== Work request ==
Supply the number of lines in the listing below in which the word "errCode" occurs, and nothing else.
+++ Input for this task
/-- What a host step can do, whatever the access (R43, R80). -/
theorem hostStep_move {a : BusAccess} {s t : State} (h : hostStep a s = .next t) : HostMove s t := by
  obtain hs | hs | ⟨i, -, -, hd, hs⟩ := hostStep_cases a s <;> rw [hs] at h
  · cases h; exact .of_flags rfl {}
  · cases h; exact .of_flags rfl {}
  · exact exec_hostbus_move (decode_format hd) h

/-! ### Port visits -/

/-- What the completion of a port S state does with the answer's data, STATE included (R126 to R128, R160 to R162, R164 to
R166, R170, R194). -/
def afterS : SeqState → Bytes64 → State → State
  | .phInit, _, t => { t with st := .phUpd }
  | .phUpd, _, t => { t with st := .phFin }
  | .phFin, d, t => { t with pd := d, st := .ssInit }
  | .ssInit, _, t => { t with st := .ssUpd }
  | .ssUpd, _, t => { t with st := .ssFin }
  | .ssFin, d, t => { t with sd := d, st := .bhInit }
  | .rhInit, _, t => { t with st := .rhUpd }
  | .rhUpd, _, t => { t with st := .rhFin }
  | .rhFin, d, t => { t with sd := d, st := .bhInit }
  | .finSclr, _, t => { t with st := .finZero }
  | .errSclr, _, t => { t with st := .errBclr }
  | _, _, t => t

/-- What the completion of a port B state does with the answer's words, STATE included (R141 to R144, R146, R148, R195). -/
def afterB : SeqState → Words8 → State → State
  | .bhInit, _, t => { t with st := .bhExp }
  | .bhExp, _, t => { t with iter := 0, st := .bhE0s }
  | .bhE0s, _, t => { t with st := .bhE0p }
  | .bhE0p, _, t => if t.iter = 63 then { t with iter := 0, st := .bhLdc } else { t with iter := t.iter + 1, st := .bhE0s }
  | .bhEnc, w, t =>
    if t.iter = 63 then { t with cw := w, iter := 0, st := .bhSer } else { t with cw := w, iter := t.iter + 1, st := .bhEnc }
  | .bhClr, _, t => { t with st := .acc }
  | .errBclr, _, t => { t with st := .errZero }
  | _, _, t => t

/-- The operand that the state's request carries is inside its buffer (R26, R127, R161). -/
def OperandFits (s : State) : Prop :=
  (s.st = .phUpd → s.pwLen.toNat ≤ s.params.pwMax) ∧ (s.st = .ssUpd → s.saltLen.toNat ≤ s.params.saltMax)

/-- Where the micro-step does not stop, its operand fits at the issue. -/
theorem operandFits_of_next {s t : State} (h : exec s.st.instr s = .next t) (ho : s.outstanding = false) :
    OperandFits s := by
  obtain ⟨hpw, hsalt, -⟩ := outOfBufferOperandsFaultAndReservedOpcodesAreRefused s
  refine ⟨fun hst => le_of_not_gt fun hlt => ?_, fun hst => le_of_not_gt fun hlt => ?_⟩
  · rw [hst] at h
    exact absurd (h.symm.trans (hpw ho hlt)) nofun
  · rw [hst] at h
    exact absurd (h.symm.trans (hsalt ho hlt)) nofun

/-- The micro-step of a port S state is the visit with the state's own request. -/
theorem exec_portS {s : State} (hp : s.st.port = .portS) (hok : s.outstanding = false → OperandFits s) :
    ∃ i beats, requestOf s = some i ∧ encode i = .portS beats ∧
      exec s.st.instr s = .next (s.visitS s.st beats (afterS s.st)) := by
  unfold OperandFits at hok
  unfold requestOf
  cases hst : s.st with
  | phUpd => exact ⟨_, _, rfl, rfl, exec_statePhUpd fun ho => (hok ho).1 hst⟩
  | ssUpd => exact ⟨_, _, rfl, rfl, exec_stateSsUpd fun ho => (hok ho).2 hst⟩
  | phInit | phFin | ssInit | ssFin | rhInit | rhUpd | rhFin | finSclr | errSclr => exact ⟨_, _, rfl, rfl, rfl⟩
  | _ => rw [hst] at hp; cases hp

/-- The micro-step of a port B state is the visit with the state's own request. -/
theorem exec_portB {s : State} (hp : s.st.port = .portB) :
    ∃ i q, requestOf s = some i ∧ encode i = .portB q ∧ exec s.st.instr s = .next (s.visitB s.st q (afterB s.st)) := by
  unfold requestOf
  cases hst : s.st with
  | bhInit | bhExp | bhE0s | bhE0p | bhEnc | bhClr | errBclr => exact ⟨_, _, rfl, rfl, rfl⟩
  | _ => rw [hst] at hp; cases hp

/-- `u` is `s` with the response of its outstanding request taken out of the slot (R102, R104). -/
inductive TakesAnswer (s : State) : State → Prop
  | portS (ho : s.outstanding = true) (hp : s.st.port = .portS) (hr : s.sRsp ≠ none) :
      TakesAnswer s { s with sRsp := none, outstanding := false }
  | portB (ho : s.outstanding = true) (hp : s.st.port = .portB) (hr : s.bRsp ≠ none) :
      TakesAnswer s { s with bRsp := none, outstanding := false }

/-- Taking an answer writes the response slots and OUTSTANDING alone. -/
theorem TakesAnswer.frame {s u : State} (h : TakesAnswer s u) :
    u = { s with sRsp := u.sRsp, bRsp := u.bRsp, outstanding := u.outstanding } := by
  cases h <;> rfl

theorem TakesAnswer.st_eq {s u : State} (h : TakesAnswer s u) : u.st = s.st := by rw [h.frame]

theorem TakesAnswer.errCode_eq {s u : State} (h : TakesAnswer s u) : u.errCode = s.errCode := by rw [h.frame]

theorem TakesAnswer.outLen_eq {s u : State} (h : TakesAnswer s u) : u.outLen = s.outLen := by rw [h.frame]

theorem TakesAnswer.cw_eq {s u : State} (h : TakesAnswer s u) : u.cw = s.cw := by rw [h.frame]

theorem TakesAnswer.mem_eq {s u : State} (h : TakesAnswer s u) : u.mem = s.mem := by rw [h.frame]

theorem TakesAnswer.port_ne_none {s u : State} (h : TakesAnswer s u) : s.st.port ≠ .none := by
  cases h with
  | portS _ hp _ | portB _ hp _ => rw [hp]; decide

/-- Only a busy block has a request to answer (R70). -/
theorem TakesAnswer.ne_idle {s u : State} (h : TakesAnswer s u) : s.st ≠ .idle := fun hi =>
  h.port_ne_none (by rw [hi]; rfl)

/-- What every completion of a visit in `u` keeps: it writes STATE, PD, SD, ITER and CW only, stays in the run and on its
side of the error path, and the last two states of a run follow only each other. -/
structure Completes (u t : State) : Prop where
  frame : t = { u with st := t.st, pd := t.pd, sd := t.sd, iter := t.iter, cw := t.cw }
  busy : t.st ≠ .idle ∧ t.st ≠ .check
  path : SeqState.onErrorPath t.st = SeqState.onErrorPath u.st
  final : (t.st = .finSclr ∨ t.st = .finZero) ↔ (u.st = .finSclr ∨ u.st = .finZero)
  word : t.cw = u.cw ∧ u.st ≠ .bhEnc ∧ u.st ≠ .bhSer ∨ t.st = .bhEnc ∨ t.st = .bhSer

section
variable {u t : State} (h : Completes u t)
include h

theorem Completes.done_eq : t.done = u.done := by rw [h.frame]

theorem Completes.err_eq : t.err = u.err := by rw [h.frame]

theorem Completes.errCode_eq : t.errCode = u.errCode := by rw [h.frame]

theorem Completes.outLen_eq : t.outLen = u.outLen := by rw [h.frame]

theorem Completes.mem_eq : t.mem = u.mem := by rw [h.frame]

end

theorem afterS_completes {u : State} (hp : u.st.port = .portS) (d : Bytes64) : Completes u (afterS u.st d u) := by
  cases hst : u.st with
  | phInit | phUpd | phFin | ssInit | ssUpd | ssFin | rhInit | rhUpd | rhFin | finSclr | errSclr =>
    constructor <;> simp [afterS, hst, SeqState.onErrorPath]
  | _ => rw [hst] at hp; cases hp

theorem afterB_completes {u : State} (hp : u.st.port = .portB) (w : Words8) : Completes u (afterB u.st w u) := by
  cases hst : u.st with
  | bhInit | bhExp | bhE0s | bhClr | errBclr => constructor <;> simp [afterB, hst, SeqState.onErrorPath]
  | bhE0p | bhEnc =>
    simp only [afterB]
    split <;> constructor <;> simp [hst, SeqState.onErrorPath]
  | _ => rw [hst] at hp; cases hp

/-! ### The sequencer -/

/-- All that a step of the sequencer can do. -/
inductive SeqMove (s : State) : State → Prop
  | stay : SeqMove s s
  | abort (h : s.abortDue = true) : SeqMove s s.takeAbort
  | issueS {i : Instr} {beats : List SBeat} (ho : s.outstanding = false) (hreq : requestOf s = some i)
      (henc : encode i = .portS beats) : SeqMove s { s with sReq := beats, outstanding := true }
  | issueB {i : Instr} {q : BReq} (ho : s.outstanding = false) (hreq : requestOf s = some i)
      (henc : encode i = .portB q) : SeqMove s { s with bReq := some q, outstanding := true }
  | fault {e : ErrKind} {u : State} (hu : TakesAnswer s u) (he : e ≠ .invalidParameter)
      (hpath : SeqState.onErrorPath s.st = false) : SeqMove s (u.raiseFault e 0 s.st)
  | complete {u t : State} (hu : TakesAnswer s u) (ht : Completes u t) : SeqMove s t
  | checkFail (hst : s.st = .check) : SeqMove s (s.raiseFault .invalidParameter s.checkInfo .check)
  | checkPass (hst : s.st = .check) (hlegal : ParamsLegal s) :
      SeqMove s { s with
        stride := strideOf s.outLen, amt := amtOf s.outLen, remain := s.outLen.setWidth 11, blkCnt := 1, rndCnt := 1
        iter := 0, st := .phInit }
  | loadConst (hst : s.st = .bhLdc) : SeqMove s { s with cw := constW, st := .bhEnc }
  | serialise (hst : s.st = .bhSer) : SeqMove s { s with prev := serialise s.cw, cw := zeroW, st := .bhClr }
  | nextRound (hst : s.st = .acc) (h : s.rndCnt.toNat < s.rounds.toNat) :
      SeqMove s { s with block := foldedBlock s, rndCnt := s.rndCnt + 1, st := .rhInit }
  | lastRound (hst : s.st = .acc) : SeqMove s { s with block := foldedBlock s, st := .dist }
  | lastBlock (hst : s.st = .dist) (ho : s.outLen.toNat ≤ 1024) (h : s.remain.toNat - s.distCount = 0) :
      SeqMove s { s with
        mem := distMem s, remain := BitVec.ofNat 11 (s.remain.toNat - s.distCount), st := .finSclr }
  | nextBlock (hst : s.st = .dist) (ho : s.outLen.toNat ≤ 1024) (h : s.remain.toNat - s.distCount ≠ 0) :
      SeqMove s { s with
        mem := distMem s, remain := BitVec.ofNat 11 (s.remain.toNat - s.distCount), blkCnt := s.blkCnt + 1, rndCnt := 1
        st := .ssInit }
  | finish (hst : s.st = .finZero) : SeqMove s { s.zeroSecrets with done := true, abortP := false, st := .idle }
  | errorEnd (hst : s.st = .errZero) : SeqMove s { s.zeroSecrets.zeroOut with err := true, abortP := false, st := .idle }

theorem visitS_move {s : State} (hp : s.st.port = .portS) {i : Instr} {beats : List SBeat} (hreq : requestOf s = some i)
    (henc : encode i = .portS beats) : SeqMove s (s.visitS s.st beats (afterS s.st)) := by
  obtain ⟨ho, h⟩ | ⟨-, -, h⟩ | ⟨r, ho, hr, -, h⟩ | ⟨r, ho, hr, -, hpath, h⟩ := s.visitS_cases s.st beats (afterS s.st) <;>
    rw [h]
  · obtain ⟨-, hi⟩ | ⟨-, hi⟩ := s.issueS_cases beats <;> rw [hi]
    · exact .issueS ho hreq henc
    · exact .stay
  · exact .stay
  · exact .complete (.portS ho hp (by simp [hr]))
      (afterS_completes (u := { s with sRsp := none, outstanding := false }) hp r.data)
  · exact .fault (.portS ho hp (by simp [hr])) (by decide) hpath

theorem visitB_move {s : State} (hp : s.st.port = .portB) {i : Instr} {q : BReq} (hreq : requestOf s = some i)
    (henc : encode i = .portB q) : SeqMove s (s.visitB s.st q (afterB s.st)) := by
  obtain ⟨ho, h⟩ | ⟨-, -, h⟩ | ⟨r, ho, hr, -, h⟩ | ⟨r, ho, hr, -, hpath, h⟩ := s.visitB_cases s.st q (afterB s.st) <;>
    rw [h]
  · obtain ⟨-, hi⟩ | ⟨-, hi⟩ := s.issueB_cases q <;> rw [hi]
    · exact .issueB ho hreq henc
    · exact .stay
  · exact .stay
  · exact .complete (.portB ho hp (by simp [hr]))
      (afterB_completes (u := { s with bRsp := none, outstanding := false }) hp r.w)
  · exact .fault (.portB ho hp (by simp [hr])) (by decide) hpath

theorem exec_stateCheck_move {s t : State} (hst : s.st = .check) (h : exec .stateCheck s = .next t) : SeqMove s t := by
  by_cases hlegal : ParamsLegal s
  · obtain rfl := Host.Outcome.next.inj ((exec_stateCheck_of_paramsLegal hlegal).symm.trans h)
    exact .checkPass hst hlegal
  · obtain rfl := Host.Outcome.next.inj ((exec_stateCheck_of_not_paramsLegal hlegal).symm.trans h)
    exact .checkFail hst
++++++
== Written response ==
2